[Recorded data]
== == ==
/-! ### `State.bump` -/

@[simp] theorem State.bump_pending (s : State) (a hi lo n : Nat) : (s.bump a hi lo n).pending = s.pending := rfl
@[simp] theorem State.bump_mem (s : State) (a hi lo n : Nat) : (s.bump a hi lo n).mem = s.mem := rfl
@[simp] theorem State.bump_hostMem (s : State) (a hi lo n : Nat) : (s.bump a hi lo n).hostMem = s.hostMem := rfl
@[simp] theorem State.bump_hostOut (s : State) (a hi lo n : Nat) : (s.bump a hi lo n).hostOut = s.hostOut := rfl
@[simp] theorem State.bump_sentOut (s : State) (a hi lo n : Nat) : (s.bump a hi lo n).sentOut = s.sentOut := rfl
@[simp] theorem State.bump_ackDue (s : State) (a hi lo n : Nat) : (s.bump a hi lo n).ackDue = s.ackDue := rfl
@[simp] theorem State.bump_tags (s : State) (a hi lo n : Nat) : (s.bump a hi lo n).tags = s.tags := rfl
@[simp] theorem State.bump_marks (s : State) (a hi lo n : Nat) : (s.bump a hi lo n).marks = s.marks := rfl
@[simp] theorem State.bump_ops (s : State) (a hi lo n : Nat) : (s.bump a hi lo n).ops = s.ops := rfl
@[simp] theorem State.bump_pieces (s : State) (a hi lo n : Nat) : (s.bump a hi lo n).pieces = s.pieces := rfl
@[simp] theorem State.bump_waits (s : State) (a hi lo n : Nat) : (s.bump a hi lo n).waits = s.waits := rfl
@[simp] theorem State.bump_ready (s : State) (a hi lo n : Nat) : (s.bump a hi lo n).ready = s.ready := rfl
@[simp] theorem State.bump_recFail (s : State) (a hi lo n : Nat) : (s.bump a hi lo n).recFail = s.recFail := rfl
@[simp] theorem State.bump_cancels (s : State) (a hi lo n : Nat) : (s.bump a hi lo n).cancels = s.cancels := rfl
@[simp] theorem State.bump_flagWait (s : State) (a hi lo n : Nat) : (s.bump a hi lo n).flagWait = s.flagWait := rfl
@[simp] theorem State.bump_totals (s : State) (a hi lo n : Nat) : (s.bump a hi lo n).totals = s.totals := rfl
@[simp] theorem State.bump_lastBeat (s : State) (a hi lo n : Nat) : (s.bump a hi lo n).lastBeat = s.lastBeat := rfl
@[simp] theorem State.bump_offsets (s : State) (a hi lo n : Nat) : (s.bump a hi lo n).offsets = s.offsets := rfl
@[simp] theorem State.bump_rebaseDue (s : State) (a hi lo n : Nat) : (s.bump a hi lo n).rebaseDue = s.rebaseDue := rfl
@[simp] theorem State.bump_rebaseNow (s : State) (a hi lo n : Nat) : (s.bump a hi lo n).rebaseNow = s.rebaseNow := rfl
@[simp] theorem State.bump_pipes (s : State) (a hi lo n : Nat) : (s.bump a hi lo n).pipes = s.pipes := rfl
@[simp] theorem State.bump_retired (s : State) (a hi lo n : Nat) : (s.bump a hi lo n).retired = s.retired := rfl
@[simp] theorem State.bump_mailbox (s : State) (a hi lo n : Nat) : (s.bump a hi lo n).mailbox = s.mailbox := rfl
@[simp] theorem State.bump_marginNext (s : State) (a hi lo n : Nat) : (s.bump a hi lo n).marginNext = s.marginNext := rfl
@[simp] theorem State.bump_wctlNext (s : State) (a hi lo n : Nat) : (s.bump a hi lo n).wctlNext = s.wctlNext := rfl
@[simp] theorem State.bump_tripClear (s : State) (a hi lo n : Nat) : (s.bump a hi lo n).tripClear = s.tripClear := rfl
@[simp] theorem State.bump_detects (s : State) (a hi lo n : Nat) : (s.bump a hi lo n).detects = s.detects := rfl
@[simp] theorem State.bump_tileQ (s : State) (a hi lo n : Nat) : (s.bump a hi lo n).tileQ = s.tileQ := rfl
@[simp] theorem State.bump_stalled (s : State) (a hi lo n : Nat) : (s.bump a hi lo n).stalled = s.stalled := rfl
@[simp] theorem State.bump_resident (s : State) (a hi lo n : Nat) : (s.bump a hi lo n).resident = s.resident := rfl
@[simp] theorem State.bump_nodes (s : State) (a hi lo n : Nat) : (s.bump a hi lo n).nodes = s.nodes := rfl
@[simp] theorem State.bump_accs (s : State) (a hi lo n : Nat) : (s.bump a hi lo n).accs = s.accs := rfl
@[simp] theorem State.bump_spills (s : State) (a hi lo n : Nat) : (s.bump a hi lo n).spills = s.spills := rfl
@[simp] theorem State.bump_roots (s : State) (a hi lo n : Nat) : (s.bump a hi lo n).roots = s.roots := rfl
@[simp] theorem State.bump_armed (s : State) (a hi lo n : Nat) : (s.bump a hi lo n).armed = s.armed := rfl
@[simp] theorem State.bump_seqs (s : State) (a hi lo n : Nat) : (s.bump a hi lo n).seqs = s.seqs := rfl
@[simp] theorem State.bump_journal (s : State) (a hi lo n : Nat) : (s.bump a hi lo n).journal = s.journal := rfl
@[simp] theorem State.bump_cool (s : State) (a hi lo n : Nat) : (s.bump a hi lo n).cool = s.cool := rfl
@[simp] theorem State.bump_rowsOut (s : State) (a hi lo n : Nat) : (s.bump a hi lo n).rowsOut = s.rowsOut := rfl
@[simp] theorem State.bump_dirLines (s : State) (a hi lo n : Nat) : (s.bump a hi lo n).dirLines = s.dirLines := rfl
@[simp] theorem State.bump_lr (s : State) (a hi lo n : Nat) : (s.bump a hi lo n).lr = s.lr := rfl
@[simp] theorem State.bump_coreHeld (s : State) (a hi lo n : Nat) : (s.bump a hi lo n).coreHeld = s.coreHeld := rfl
@[simp] theorem State.bump_downOps (s : State) (a hi lo n : Nat) : (s.bump a hi lo n).downOps = s.downOps := rfl
@[simp] theorem State.bump_reverted (s : State) (a hi lo n : Nat) : (s.bump a hi lo n).reverted = s.reverted := rfl
@[simp] theorem State.bump_parked (s : State) (a hi lo n : Nat) : (s.bump a hi lo n).parked = s.parked := rfl
@[simp] theorem State.bump_migs (s : State) (a hi lo n : Nat) : (s.bump a hi lo n).migs = s.migs := rfl
@[simp] theorem State.bump_inv (s : State) (a hi lo n : Nat) : (s.bump a hi lo n).inv = s.inv := rfl
@[simp] theorem State.bump_dirClear (s : State) (a hi lo n : Nat) : (s.bump a hi lo n).dirClear = s.dirClear := rfl
@[simp] theorem State.bump_sample (s : State) (a hi lo n : Nat) : (s.bump a hi lo n).sample = s.sample := rfl
@[simp] theorem State.bump_bias (s : State) (a hi lo n : Nat) : (s.bump a hi lo n).bias = s.bias := rfl
@[simp] theorem State.bump_biaResv (s : State) (a hi lo n : Nat) : (s.bump a hi lo n).biaResv = s.biaResv := rfl
@[simp] theorem State.bump_ptmSeq (s : State) (a hi lo n : Nat) : (s.bump a hi lo n).ptmSeq = s.ptmSeq := rfl
@[simp] theorem State.bump_msixOn (s : State) (a hi lo n : Nat) : (s.bump a hi lo n).msixOn = s.msixOn := rfl
@[simp] theorem State.bump_msixPend (s : State) (a hi lo n : Nat) : (s.bump a hi lo n).msixPend = s.msixPend := rfl
@[simp] theorem State.bump_msix (s : State) (a hi lo n : Nat) : (s.bump a hi lo n).msix = s.msix := rfl
@[simp] theorem State.bump_coreIrq (s : State) (a hi lo n : Nat) : (s.bump a hi lo n).coreIrq = s.coreIrq := rfl
@[simp] theorem State.bump_ns (s : State) (a hi lo n : Nat) : (s.bump a hi lo n).ns = s.ns := rfl
@[simp] theorem State.bump_frac (s : State) (a hi lo n : Nat) : (s.bump a hi lo n).frac = s.frac := rfl
@[simp] theorem State.bump_fracLatch (s : State) (a hi lo n : Nat) : (s.bump a hi lo n).fracLatch = s.fracLatch := rfl
@[simp] theorem State.bump_steer (s : State) (a hi lo n : Nat) : (s.bump a hi lo n).steer = s.steer := rfl
@[simp] theorem State.bump_ppsHigh (s : State) (a hi lo n : Nat) : (s.bump a hi lo n).ppsHigh = s.ppsHigh := rfl
@[simp] theorem State.bump_ppsFall (s : State) (a hi lo n : Nat) : (s.bump a hi lo n).ppsFall = s.ppsFall := rfl
@[simp] theorem State.bump_ppsEdge (s : State) (a hi lo n : Nat) : (s.bump a hi lo n).ppsEdge = s.ppsEdge := rfl
@[simp] theorem State.bump_todSeq (s : State) (a hi lo n : Nat) : (s.bump a hi lo n).todSeq = s.todSeq := rfl
@[simp] theorem State.bump_todSent (s : State) (a hi lo n : Nat) : (s.bump a hi lo n).todSent = s.todSent := rfl
@[simp] theorem State.bump_ppsHold (s : State) (a hi lo n : Nat) : (s.bump a hi lo n).ppsHold = s.ppsHold := rfl
@[simp] theorem State.bump_outRun (s : State) (a hi lo n : Nat) : (s.bump a hi lo n).outRun = s.outRun := rfl
@[simp] theorem State.bump_collNo (s : State) (a hi lo n : Nat) : (s.bump a hi lo n).collNo = s.collNo := rfl
@[simp] theorem State.bump_notices (s : State) (a hi lo n : Nat) : (s.bump a hi lo n).notices = s.notices := rfl
@[simp] theorem State.bump_abandoned (s : State) (a hi lo n : Nat) : (s.bump a hi lo n).abandoned = s.abandoned := rfl
@[simp] theorem State.bump_inbox (s : State) (a hi lo n : Nat) : (s.bump a hi lo n).inbox = s.inbox := rfl
@[simp] theorem State.bump_accepted (s : State) (a hi lo n : Nat) : (s.bump a hi lo n).accepted = s.accepted := rfl
@[simp] theorem State.bump_retry (s : State) (a hi lo n : Nat) : (s.bump a hi lo n).retry = s.retry := rfl
@[simp] theorem State.bump_portSeq (s : State) (a hi lo n : Nat) : (s.bump a hi lo n).portSeq = s.portSeq := rfl
@[simp] theorem State.bump_outbox (s : State) (a hi lo n : Nat) : (s.bump a hi lo n).outbox = s.outbox := rfl
@[simp] theorem State.bump_inLock (s : State) (a hi lo n : Nat) : (s.bump a hi lo n).inLock = s.inLock := rfl
@[simp] theorem State.bump_alignDue (s : State) (a hi lo n : Nat) : (s.bump a hi lo n).alignDue = s.alignDue := rfl
@[simp] theorem State.bump_alignOut (s : State) (a hi lo n : Nat) : (s.bump a hi lo n).alignOut = s.alignOut := rfl
@[simp] theorem State.bump_alignSet (s : State) (a hi lo n : Nat) : (s.bump a hi lo n).alignSet = s.alignSet := rfl
@[simp] theorem State.bump_best (s : State) (a hi lo n : Nat) : (s.bump a hi lo n).best = s.best := rfl
@[simp] theorem State.bump_joins (s : State) (a hi lo n : Nat) : (s.bump a hi lo n).joins = s.joins := rfl
@[simp] theorem State.bump_joinPort (s : State) (a hi lo n : Nat) : (s.bump a hi lo n).joinPort = s.joinPort := rfl
@[simp] theorem State.bump_addrs (s : State) (a hi lo n : Nat) : (s.bump a hi lo n).addrs = s.addrs := rfl
@[simp] theorem State.bump_nextAddr (s : State) (a hi lo n : Nat) : (s.bump a hi lo n).nextAddr = s.nextAddr := rfl
@[simp] theorem State.bump_routes (s : State) (a hi lo n : Nat) : (s.bump a hi lo n).routes = s.routes := rfl
@[simp] theorem State.bump_upAt (s : State) (a hi lo n : Nat) : (s.bump a hi lo n).upAt = s.upAt := rfl
@[simp] theorem State.bump_joinAt (s : State) (a hi lo n : Nat) : (s.bump a hi lo n).joinAt = s.joinAt := rfl
@[simp] theorem State.bump_downAt (s : State) (a hi lo n : Nat) : (s.bump a hi lo n).downAt = s.downAt := rfl
@[simp] theorem State.bump_cwErr (s : State) (a hi lo n : Nat) : (s.bump a hi lo n).cwErr = s.cwErr := rfl
@[simp] theorem State.bump_laneBad (s : State) (a hi lo n : Nat) : (s.bump a hi lo n).laneBad = s.laneBad := rfl
@[simp] theorem State.bump_margins (s : State) (a hi lo n : Nat) : (s.bump a hi lo n).margins = s.margins := rfl
@[simp] theorem State.bump_held (s : State) (a hi lo n : Nat) : (s.bump a hi lo n).held = s.held := rfl
@[simp] theorem State.bump_sincePg (s : State) (a hi lo n : Nat) : (s.bump a hi lo n).sincePg = s.sincePg := rfl
@[simp] theorem State.bump_fuses (s : State) (a hi lo n : Nat) : (s.bump a hi lo n).fuses = s.fuses := rfl
@[simp] theorem State.bump_revokes (s : State) (a hi lo n : Nat) : (s.bump a hi lo n).revokes = s.revokes := rfl
@[simp] theorem State.bump_wdogOn (s : State) (a hi lo n : Nat) : (s.bump a hi lo n).wdogOn = s.wdogOn := rfl
@[simp] theorem State.bump_wdogAt (s : State) (a hi lo n : Nat) : (s.bump a hi lo n).wdogAt = s.wdogAt := rfl
@[simp] theorem State.bump_bootWin (s : State) (a hi lo n : Nat) : (s.bump a hi lo n).bootWin = s.bootWin := rfl
@[simp] theorem State.bump_owned (s : State) (a hi lo n : Nat) : (s.bump a hi lo n).owned = s.owned := rfl
@[simp] theorem State.bump_image (s : State) (a hi lo n : Nat) : (s.bump a hi lo n).image = s.image := rfl
@[simp] theorem State.bump_wiped (s : State) (a hi lo n : Nat) : (s.bump a hi lo n).wiped = s.wiped := rfl
@[simp] theorem State.bump_discovered (s : State) (a hi lo n : Nat) : (s.bump a hi lo n).discovered = s.discovered := rfl
@[simp] theorem State.bump_attest (s : State) (a hi lo n : Nat) : (s.bump a hi lo n).attest = s.attest := rfl
@[simp] theorem State.bump_aliasCert (s : State) (a hi lo n : Nat) : (s.bump a hi lo n).aliasCert = s.aliasCert := rfl
@[simp] theorem State.bump_keep (s : State) (a hi lo n : Nat) : (s.bump a hi lo n).keep = s.keep := rfl
@[simp] theorem State.bump_beatFaults (s : State) (a hi lo n : Nat) : (s.bump a hi lo n).beatFaults = s.beatFaults := rfl
@[simp] theorem State.bump_windows (s : State) (a hi lo n : Nat) : (s.bump a hi lo n).windows = s.windows := rfl
@[simp] theorem State.bump_tests (s : State) (a hi lo n : Nat) : (s.bump a hi lo n).tests = s.tests := rfl
@[simp] theorem State.bump_spareGone (s : State) (a hi lo n : Nat) : (s.bump a hi lo n).spareGone = s.spareGone := rfl
@[simp] theorem State.bump_remap (s : State) (a hi lo n : Nat) : (s.bump a hi lo n).remap = s.remap := rfl
@[simp] theorem State.bump_counted (s : State) (a hi lo n : Nat) : (s.bump a hi lo n).counted = s.counted := rfl
@[simp] theorem State.bump_transients (s : State) (a hi lo n : Nat) : (s.bump a hi lo n).transients = s.transients := rfl
@[simp] theorem State.bump_rigOut (s : State) (a hi lo n : Nat) : (s.bump a hi lo n).rigOut = s.rigOut := rfl
@[simp] theorem State.bump_mscOut (s : State) (a hi lo n : Nat) : (s.bump a hi lo n).mscOut = s.mscOut := rfl
@[simp] theorem State.bump_wayOff (s : State) (a hi lo n : Nat) : (s.bump a hi lo n).wayOff = s.wayOff := rfl
@[simp] theorem State.bump_bankOut (s : State) (a hi lo n : Nat) : (s.bump a hi lo n).bankOut = s.bankOut := rfl
@[simp] theorem State.bump_power (s : State) (a hi lo n : Nat) : (s.bump a hi lo n).power = s.power := rfl
@[simp] theorem State.bump_pwrEn (s : State) (a hi lo n : Nat) : (s.bump a hi lo n).pwrEn = s.pwrEn := rfl
@[simp] theorem State.bump_perst (s : State) (a hi lo n : Nat) : (s.bump a hi lo n).perst = s.perst := rfl
@[simp] theorem State.bump_mz50 (s : State) (a hi lo n : Nat) : (s.bump a hi lo n).mz50 = s.mz50 := rfl
@[simp] theorem State.bump_powerGood (s : State) (a hi lo n : Nat) : (s.bump a hi lo n).powerGood = s.powerGood := rfl
@[simp] theorem State.bump_tripN (s : State) (a hi lo n : Nat) : (s.bump a hi lo n).tripN = s.tripN := rfl
@[simp] theorem State.bump_capNext (s : State) (a hi lo n : Nat) : (s.bump a hi lo n).capNext = s.capNext := rfl
@[simp] theorem State.bump_sinceStep (s : State) (a hi lo n : Nat) : (s.bump a hi lo n).sinceStep = s.sinceStep := rfl
@[simp] theorem State.bump_capShare (s : State) (a hi lo n : Nat) : (s.bump a hi lo n).capShare = s.capShare := rfl
@[simp] theorem State.bump_sinceShare (s : State) (a hi lo n : Nat) : (s.bump a hi lo n).sinceShare = s.sinceShare := rfl
@[simp] theorem State.bump_mzFirst (s : State) (a hi lo n : Nat) : (s.bump a hi lo n).mzFirst = s.mzFirst := rfl
@[simp] theorem State.bump_mzInj (s : State) (a hi lo n : Nat) : (s.bump a hi lo n).mzInj = s.mzInj := rfl
@[simp] theorem State.bump_floorB (s : State) (a hi lo n : Nat) : (s.bump a hi lo n).floorB = s.floorB := rfl
@[simp] theorem State.bump_p10 (s : State) (a hi lo n : Nat) : (s.bump a hi lo n).p10 = s.p10 := rfl
@[simp] theorem State.bump_hot (s : State) (a hi lo n : Nat) : (s.bump a hi lo n).hot = s.hot := rfl
@[simp] theorem State.bump_alertAt (s : State) (a hi lo n : Nat) : (s.bump a hi lo n).alertAt = s.alertAt := rfl
@[simp] theorem State.bump_cooled (s : State) (a hi lo n : Nat) : (s.bump a hi lo n).cooled = s.cooled := rfl
@[simp] theorem State.bump_i3cAddr (s : State) (a hi lo n : Nat) : (s.bump a hi lo n).i3cAddr = s.i3cAddr := rfl
@[simp] theorem State.bump_i3cIrq (s : State) (a hi lo n : Nat) : (s.bump a hi lo n).i3cIrq = s.i3cIrq := rfl
@[simp] theorem State.bump_jtag (s : State) (a hi lo n : Nat) : (s.bump a hi lo n).jtag = s.jtag := rfl
@[simp] theorem State.bump_challenge (s : State) (a hi lo n : Nat) : (s.bump a hi lo n).challenge = s.challenge := rfl
@[simp] theorem State.bump_session (s : State) (a hi lo n : Nat) : (s.bump a hi lo n).session = s.session := rfl
@[simp] theorem State.bump_halted (s : State) (a hi lo n : Nat) : (s.bump a hi lo n).halted = s.halted := rfl
@[simp] theorem State.bump_uart (s : State) (a hi lo n : Nat) : (s.bump a hi lo n).uart = s.uart := rfl
@[simp] theorem State.bump_pinHigh (s : State) (a hi lo n : Nat) : (s.bump a hi lo n).pinHigh = s.pinHigh := rfl
@[simp] theorem State.bump_cagePins (s : State) (a hi lo n : Nat) : (s.bump a hi lo n).cagePins = s.cagePins := rfl
@[simp] theorem State.bump_reply (s : State) (a hi lo n : Nat) : (s.bump a hi lo n).reply = s.reply := rfl
@[simp] theorem State.bump_free (s : State) (a hi lo n : Nat) : (s.bump a hi lo n).free = s.free := rfl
== == ==
--- Task item ---
Reprint exactly the lines above that start at the one with "s.retired := rfl" and end at the one with "s.wctlNext := rfl", keeping both and adding none.

--- Result for this task ---
@[simp] theorem State.bump_retired (s : State) (a hi lo n : Nat) : (s.bump a hi lo n).retired = s.retired := rfl
@[simp] theorem State.bump_mailbox (s : State) (a hi lo n : Nat) : (s.bump a hi lo n).mailbox = s.mailbox := rfl
@[simp] theorem State.bump_marginNext (s : State) (a hi lo n : Nat) : (s.bump a hi lo n).marginNext = s.marginNext := rfl
@[simp] theorem State.bump_wctlNext (s : State) (a hi lo n : Nat) : (s.bump a hi lo n).wctlNext = s.wctlNext := rfl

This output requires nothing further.